Other contexts (e.g., the required clinical behavior change is simple and straightforward or the group of physicians has a long history using feedback reports) might require only the distribution of individual feedback reports.
In addition to multistage strategies, some experts suggest the use of multifaceted interventions. For example, feedback reports may be more successful when paired with a reinforcing companion strategy, such as pay for performance or electronic reminders. In other cases, feedback reports may be effective on their own. Decisions about if and how to stage delivery or pair feedback reports with other strategies depend in part on the potential marginal impact of the proposed enhancement weighed against the added costs, especially if the desire is to deliver these strategies at scale (Ivers, Sales, et al., 2014).
Delivery of physician feedback reports is usually more effective when:
- Mode of delivery includes a verbal review by a trusted source, such as a supervisor or respected senior colleague. Conversely, feedback is less effective when it comes from an unknown source, such as a researcher, a payer, or a regulatory body. In-person delivery allows the discussion to be tailored to the needs of the receiving physician (Ivers, Sales, et al., 2014).
- Feedback is routinized and ongoing. Routine feedback conveys a sense of importance and facilitates a cycle of learning in which the physician can assess whether changes made to his or her practice since a prior report had a positive impact on performance. Routine feedback also may help focus attention on the measure and support sustained improvements in practice (Brehaut, et al., 2016). In contrast, one-time feedback reports are more easily dismissed by physicians.
- Feedback is anchored in an overarching quality improvement structure (Foy, et al., 2005; Van Der Veer, et al., 2010). Whether the structure is based on “plan, do, study, act” (PDSA), “Six Sigma,” or another quality improvement model, it is important for feedback reporting to have a home within this superstructure rather than competing with it for physicians’ attention. Doing so will support its credibility among physicians, increase the likelihood of sufficient funding with dedicated resources, and mitigate unnecessary duplication of measurement and reporting efforts.

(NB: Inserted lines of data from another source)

-- ==== Sys2Proof/Machine/Operands.lean ====
section
/-! DEFINITION. The operand forms: value codes (Tables 11.1, 11.2, 11.5), the field tests of WRITE_RECIPE, WRITE_CAL and
WRITE_SETTINGS (R3, R5, R6), and the byte layouts of their records (R182). -/

namespace Sys2Proof.Machine

/-! ## Value codes -/

def HeadState.code : HeadState → Nat
  | .idle => 0 | .lookup => 1 | .heating => 2 | .hold => 3 | .done => 4 | .faulted => 5

def Mode.code : Mode → Nat
  | .starting => 0 | .standby => 1 | .production => 2 | .draining => 3 | .service => 4

/-- Code of a result; 0 is none (Table 11.1). -/
def resultCode : Option CycleResult → Nat
  | none => 0 | some .good => 1 | some .warn => 2 | some .aborted => 3

/-- Code of a reason; 0 is no reason (Table 11.2). -/
def reasonCode : Option Reason → Nat
  | none => 0
  | some .noRecipe => 1 | some .recipeDamaged => 2 | some .tooStrong => 3 | some .sensorLost => 4
  | some .overtemp => 5 | some .underheat => 6 | some .cycleTime => 7 | some .driveTrip => 8
  | some .driveLost => 9 | some .cabinet => 10 | some .indexed => 11 | some .disabled => 12
  | some .cleared => 13 | some .mode => 14 | some .station => 15 | some .stationLine => 16

def SegmentKind.code : SegmentKind → Nat
  | .ramp => 0 | .soak => 1 | .flow => 2 | .hold => 3

/-- The kind a code names, if any. -/
def segmentKindOf (n : Nat) : Option SegmentKind :=
  match n with | 0 => some .ramp | 1 => some .soak | 2 => some .flow | 3 => some .hold | _ => none

def sampleStatusOf (n : Nat) : Option SampleStatus :=
  match n with | 0 => some .ok | 1 => some .low | 2 => some .high | 3 => some .weak | _ => none

/-- Code of a last sample status; none is 0xFF (R179). -/
def sampleStatusCode : Option SampleStatus → Nat
  | some .ok => 0 | some .low => 1 | some .high => 2 | some .weak => 3 | none => 0xFF

def driveStatusCodeOf (n : Nat) : Option DriveStatus :=
  match n with | 0 => some .ready | 1 => some .notReady | 2 => some .tripped | _ => none

/-- The drive state a status sets (R114). -/
def driveStateOf : DriveStatus → DriveState
  | .ready => .ready | .notReady => .notReady | .tripped => .tripped

def DriveState.code : DriveState → Nat
  | .ready => 0 | .notReady => 1 | .tripped => 2 | .unknown => 3

def SensorState.code : SensorState → Nat
  | .fresh => 0 | .stale => 1

def cabinetCode : CabinetState → Nat
  | .ready => 0 | .notReady => 1

def BufferState.code : BufferState → Nat
  | .empty => 0 | .filling => 1 | .closing => 2 | .full => 3

/-- The buffer a command names: 0 for A and 1 for B (8.5). -/
def bufferOf (n : Nat) : Option BufferId :=
  match n with | 0 => some .a | 1 => some .b | _ => none

def BufferId.code : BufferId → Nat
  | .a => 0 | .b => 1

def DriveType.code : DriveType → Nat
  | .level => 0 | .burst => 1

def SampleSource.code : SampleSource → Nat
  | .pyrometer => 0 | .replay => 1

/-- Code of an owner link; NONE is 0xFF (Table 11.1). -/
def ownerCode : Option LinkId → Nat
  | some l => l.val | none => 0xFF

/-- The owner link a code names; an inner none is NONE. -/
def ownerOf (n : Nat) : Option (Option LinkId) :=
  if h : n < 6 then some (some ⟨n, h⟩) else if n = 0xFF then some none else none

def BitRate.code : BitRate → Nat
  | .r57600 => 0 | .r115200 => 1 | .r230400 => 2 | .r460800 => 3

def bitRateOf (n : Nat) : Option BitRate :=
  match n with | 0 => some .r57600 | 1 => some .r115200 | 2 => some .r230400 | 3 => some .r460800 | _ => none

def SlotStatus.code : SlotStatus → Nat
  | .empty => 0 | .valid => 1 | .damaged => 2

/-- Code of the last operation kind; none is 0xFF (R179). -/
def opKindCode : Option OpKind → Nat
  | some .recipeWrite => 0 | some .recipeErase => 1 | some .calibrationWrite => 2 | some .settingsWrite => 3 | none => 0xFF

/-- Code of the last operation result; none is 0xFF (R179). -/
def opResultCode : Option OpResult → Nat
  | some .ok => 0 | some .failed => 1 | none => 0xFF

def ErrorKind.code : ErrorKind → Nat
  | .corrected => 0 | .uncorrectable => 1

def Freeze.code : Freeze → Nat
  | .none => 0 | .atCeiling => 1 | .atZero => 2 | .starved => 3

def LinkState.code : LinkState → Nat
  | .halted => 0 | .running => 1

/-- REFUSE reasons (11.2). -/
def StationRefusal.code : StationRefusal → Nat
  | .badRequest => 1 | .mode => 2 | .notOwner => 3 | .headDisabled => 4 | .busy => 5 | .calInvalid => 6
  | .noSensor => 7 | .cabinetDown => 8 | .driveNotReady => 9 | .traceFull => 10 | .state => 11

/-- LINK_ERROR reasons (11.2). -/
def LinkErrorReason.code : LinkErrorReason → Nat
  | .overrun => 1 | .format => 2 | .check => 3 | .unknownKind => 4

/-- Refusal reasons of line commands (Table 11.5). -/
inductive LineRefusal where
  | unknownKind | format | starting | mode | busy | inUse | invalid | duplicateCode | damaged | noRecord | notFull
  | restartPending
  deriving DecidableEq, Repr

def LineRefusal.code : LineRefusal → Nat
  | .unknownKind => 1 | .format => 2 | .starting => 3 | .mode => 4 | .busy => 5 | .inUse => 6 | .invalid => 7
  | .duplicateCode => 8 | .damaged => 9 | .noRecord => 10 | .notFull => 11 | .restartPending => 12

/-- The head a byte names; none above 5. -/
def headOf (n : Nat) : Option HeadId := if h : n < 6 then some ⟨n, h⟩ else none

/-! ## Field tests -/

/-- The number of the first test that fails, of tests listed in checking order (R3, R5, R6). -/
def firstFailing (tests : List (Nat × Bool)) : Option Nat := (tests.find? fun t => !t.2).map Prod.fst

/-- `a to b` (00_scope.md section 5, "Ranges"). -/
def within (lo hi n : Nat) : Bool := decide (lo ≤ n) && decide (n ≤ hi)

/-! ### Recipes

A recipe's `body` is Table 11.6 without its slot byte: 19 header bytes, then 13 for each segment. -/

/-- Bytes of the header from the code on. -/
def recipeHeaderBytes : Nat := 19
/-- Bytes of a segment. -/
def segmentBytes : Nat := 13
/-- The position of segment `s` in a body. -/
def segmentAt (s : Nat) : Nat := recipeHeaderBytes + segmentBytes * s
/-- The segment count a body states. -/
def bodyCount (b : List Byte) : Nat := byteAt b 2
/-- The duration of segment `s` of a body. -/
def bodyDuration (b : List Byte) (s : Nat) : Nat := u16At b (segmentAt s + 3)

/-- Tests 2 to 9 of Table 1.3; `held` is the number of segment entries the payload holds. -/
def headerTests (b : List Byte) (held : Nat) : List (Nat × Bool) :=
  [ (0, within 1 65534 (u16At b 0)),
    (1, within 1 8 (bodyCount b) && bodyCount b == held),
    (2, within 1000 12000 (u16At b 3)),
    (3, within 1000 120000 (u32At b 5)),
    (5, u16At b 9 == 0 || u16At b 11 == 0 || decide (u16At b 9 ≤ u16At b 11)),
    (6, decide (u16At b 13 ≤ 4095)),
    (7, decide (u16At b 15 ≤ 4095)),
    (8, decide (u16At b 17 ≤ 10000)) ]

/-- Tests 10 to 16 of Table 1.3 for segment `s` of `count`. -/
def segmentTests (b : List Byte) (count s : Nat) : List (Nat × Bool) :=
  let at_ := segmentAt s
  let kind := byteAt b at_
  let isHold := kind == 3
  let ceiling := u16At b (at_ + 5)
  let f := 16 + 8 * s
  [ (f, decide (kind ≤ 3) && (!isHold || (s + 1 == count && decide (2 ≤ count)))),
    (f + 1, decide (u16At b (at_ + 1) ≤ u16At b 3)),
    (f + 2, within 1 60000 (u16At b (at_ + 3))),
    (f + 3, if isHold then ceiling == 0 else within 1 600 ceiling),
    (f + 4, decide (u16At b (at_ + 7) ≤ ceiling)),
    (f + 5, within 10 500 (u16At b (at_ + 9))),
    (f + 6, kind == 2 || u16At b (at_ + 11) == 0) ]

/-- Tests 2 to 17 of Table 1.3. -/
def recipeTests (b : List Byte) (held : Nat) : List (Nat × Bool) :=
  headerTests b held
    ++ ((List.range (bodyCount b)).map (segmentTests b (bodyCount b))).flatten
    ++ [(3, decide (((List.range (bodyCount b)).map (bodyDuration b)).sum ≤ u32At b 5))]

/-- The number of segment entries a payload of this length holds (R181). -/
def entriesHeld (bodyLength : Nat) : Nat := (bodyLength - recipeHeaderBytes) / segmentBytes

/-- Validation of a WRITE_RECIPE payload (R3): the field number of the first failing test. -/
def recipeFailure (slot : Nat) (b : List Byte) : Option Nat :=
  if 47 < slot then some 255 else firstFailing (recipeTests b (entriesHeld b.length))

/-- Segment `s` of a body (Table 11.6). -/
def decodeSegment (b : List Byte) (s : Nat) : Segment :=
  let at_ := segmentAt s
  { kind := (segmentKindOf (byteAt b at_)).getD .ramp
    target := u16At b (at_ + 1)
    duration := u16At b (at_ + 3)
    ceiling := u16At b (at_ + 5)
    feedForward := u16At b (at_ + 7)
    band := u16At b (at_ + 9)
    energyTarget := u16At b (at_ + 11) }

/-- A recipe from its body and revision (Tables 1.1, 1.2, 11.6). -/
def decodeRecipe (revision : Word16) (b : List Byte) : Recipe :=
  { revision := revision
    code := u16At b 0
    maxTemp := u16At b 3
    maxCycleTime := u32At b 5
    energyMin := u16At b 9
    energyMax := u16At b 11
    kp := u16At b 13
    ki := u16At b 15
    lagLimit := u16At b 17
    segments := (List.range (bodyCount b)).map (decodeSegment b) }

/-- The record a recipe slot stores: the revision ahead of the code (R182). -/
def storedRecipe (revision : Word16) (body : List Byte) : List Byte := le16 revision.toNat ++ body

/-- Bytes of a stored recipe's header: the revision, then the header of the body. -/
def storedHeaderBytes : Nat := 2 + recipeHeaderBytes

/-- The revision in a stored recipe. -/
def storedRevision (rec : List Byte) : Word16 := BitVec.ofNat 16 (u16At rec 0)

/-- Whether a stored recipe is one an accepted write could have left (log entry 11). -/
def storedRecipeOk (rec : List Byte) : Bool :=
  let b := rec.drop 2
  b.length == segmentAt (bodyCount b) && (firstFailing (recipeTests b (bodyCount b))).isNone

/-- The same of its header alone, which is all the scan reads (R22). -/
def storedHeaderOk (hdr : List Byte) : Bool :=
  let b := hdr.drop 2
  b.length == recipeHeaderBytes && (firstFailing (headerTests b (bodyCount b))).isNone

/-! ### Calibration

A calibration's `body` is Table 11.7 without its head byte: 17 points, then the offset. -/

/-- Bytes of a stored calibration record. -/
def calibrationBytes : Nat := 36

/-- The tests of R5 after its head number and IN_USE. -/
def calibrationTests (b : List Byte) : List (Nat × Bool) :=
  ((List.range 17).map fun k =>
      (k, decide (u16At b (2 * k) ≤ 12000) && (k == 0 || decide (u16At b (2 * (k - 1)) ≤ u16At b (2 * k)))))
    ++ [(17, decide (-500 ≤ s16At b 34) && decide (s16At b 34 ≤ 500))]

/-- A calibration record from its body (Table 11.7). -/
def decodeCalibration (b : List Byte) : Calibration :=
  { points := (List.range 17).map fun k => u16At b (2 * k), offset := s16At b 34 }

/-- Whether a stored calibration is one an accepted write could have left (log entry 11). -/
def storedCalibrationOk (b : List Byte) : Bool :=
  b.length == calibrationBytes && (firstFailing (calibrationTests b)).isNone

/-- A calibration copy as READ_CAL returns it: the points, then the offset (Table 11.7). -/
def Calibration.bytes (c : Calibration) : List Byte := (c.points.map le16).flatten ++ leSigned16 c.offset

/-! ### Settings (Table 11.8) -/

/-- Bytes of a settings record. -/
def settingsBytes : Nat := 65
/-- Bytes of the fields of one head. -/
def headFieldBytes : Nat := 9

/-- The tests of head `n`'s fields, field numbers 7 × n + j (R6). -/
def headFieldTests (b : List Byte) (n : Nat) : List (Nat × Bool) :=
  let at_ := headFieldBytes * n
  [ (7 * n, (ownerOf (byteAt b at_)).isSome),
    (7 * n + 1, decide (byteAt b (at_ + 1) ≤ 1)),
    (7 * n + 2, within 10 600 (u16At b (at_ + 2))),
    (7 * n + 3, decide (byteAt b (at_ + 4) ≤ 1)),
    (7 * n + 4, within 20 500 (u16At b (at_ + 5))),
    (7 * n + 5, within 10 250 (byteAt b (at_ + 7))),
    (7 * n + 6, decide (byteAt b (at_ + 8) ≤ 1)) ]

/-- The tests of the global fields, field numbers 42 to 51 (R6). -/
def globalFieldTests (b : List Byte) : List (Nat × Bool) :=
  [ (42, decide (u16At b 54 ≤ 2400)),
    (43, [5, 10, 20, 40].contains (byteAt b 56)),
    (44, within 2 15 (byteAt b 57)),
    (45, within 20 200 (byteAt b 58)),
    (46, decide (byteAt b 59 ≤ 3)),
    (47, within 8 63 (byteAt b 60)),
    (48, decide (byteAt b 61 + 8 ≤ byteAt b 60)),
    (49, decide (byteAt b 62 ≤ 2)),
    (50, decide (byteAt b 63 ≤ 15)),
    (51, within 1 31 (byteAt b 64)) ]

/-- All tests of WRITE_SETTINGS in field-number order (R6). -/
def settingsTests (b : List Byte) : List (Nat × Bool) :=
  ((List.range 6).map (headFieldTests b)).flatten ++ globalFieldTests b

/-- The fields of head `n` (Table 11.8). -/
def decodeHeadFields (b : List Byte) (n : Nat) : HeadFields :=
  let at_ := headFieldBytes * n
  { owner := (ownerOf (byteAt b at_)).getD none
    enabledAtPowerOn := byteAt b (at_ + 1) == 1
    maxPower := u16At b (at_ + 2)
    driveType := if byteAt b (at_ + 4) = 1 then .burst else .level
    burstWindow := u16At b (at_ + 5)
    sensorTimeout := byteAt b (at_ + 7)
    source := if byteAt b (at_ + 8) = 1 then .replay else .pyrometer }

/-- The settings of a record (Table 11.8). -/
def decodeSettings (b : List Byte) : Settings :=
  { heads := PerSix.ofFn fun n => decodeHeadFields b n.val
    defaultBudget := u16At b 54
    dispatchPeriod := byteAt b 56
    reliefThreshold := byteAt b 57
    driveTimeout := byteAt b 58
    stationRate := (bitRateOf (byteAt b 59)).getD .r230400
    holdHigh := byteAt b 60
    holdLow := byteAt b 61
    lineRate := (bitRateOf (byteAt b 62)).getD .r115200
    turnaround := byteAt b 63
    indexer := byteAt b 64 }

/-- Whether a stored settings record is one an accepted write could have left (log entry 11). -/
def storedSettingsOk (b : List Byte) : Bool :=
  b.length == settingsBytes && (firstFailing (settingsTests b)).isNone

/-- The per-head fields as bytes (Table 11.8). -/
def HeadFields.bytes (f : HeadFields) : List Byte :=
  le8 (ownerCode f.owner) ++ leBool f.enabledAtPowerOn ++ le16 f.maxPower ++ le8 f.driveType.code
    ++ le16 f.burstWindow ++ le8 f.sensorTimeout ++ le8 f.source.code

/-- The settings as bytes (Table 11.8). -/
def Settings.bytes (s : Settings) : List Byte :=
  (s.heads.map HeadFields.bytes).toList.flatten ++ le16 s.defaultBudget ++ le8 s.dispatchPeriod ++ le8 s.reliefThreshold
    ++ le8 s.driveTimeout ++ le8 s.stationRate.code ++ le8 s.holdHigh ++ le8 s.holdLow ++ le8 s.lineRate.code
    ++ le8 s.turnaround ++ le8 s.indexer

end Sys2Proof.Machine
end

Additional factors that may contribute to the effectiveness of physician feedback reports but are based on weaker or less direct evidence, as well as tips from experienced users, include:
- Adequate context is given so that physicians are poised to appreciate the purpose of the report and why they should be interested. It is important to be direct and straightforward, for example, about whether reported metrics will be part of incentive payments or whether the primary aim is to cut costs or improve quality (Vaiana and McGlynn, 2002). See also related discussion in Appendix 2 of messaging to consider when delivering your feedback report to clinicians.
- The report is delivered in a supportive, nonjudgmental way (Hysong, et al., 2006; Hayes and Ballard, 1995).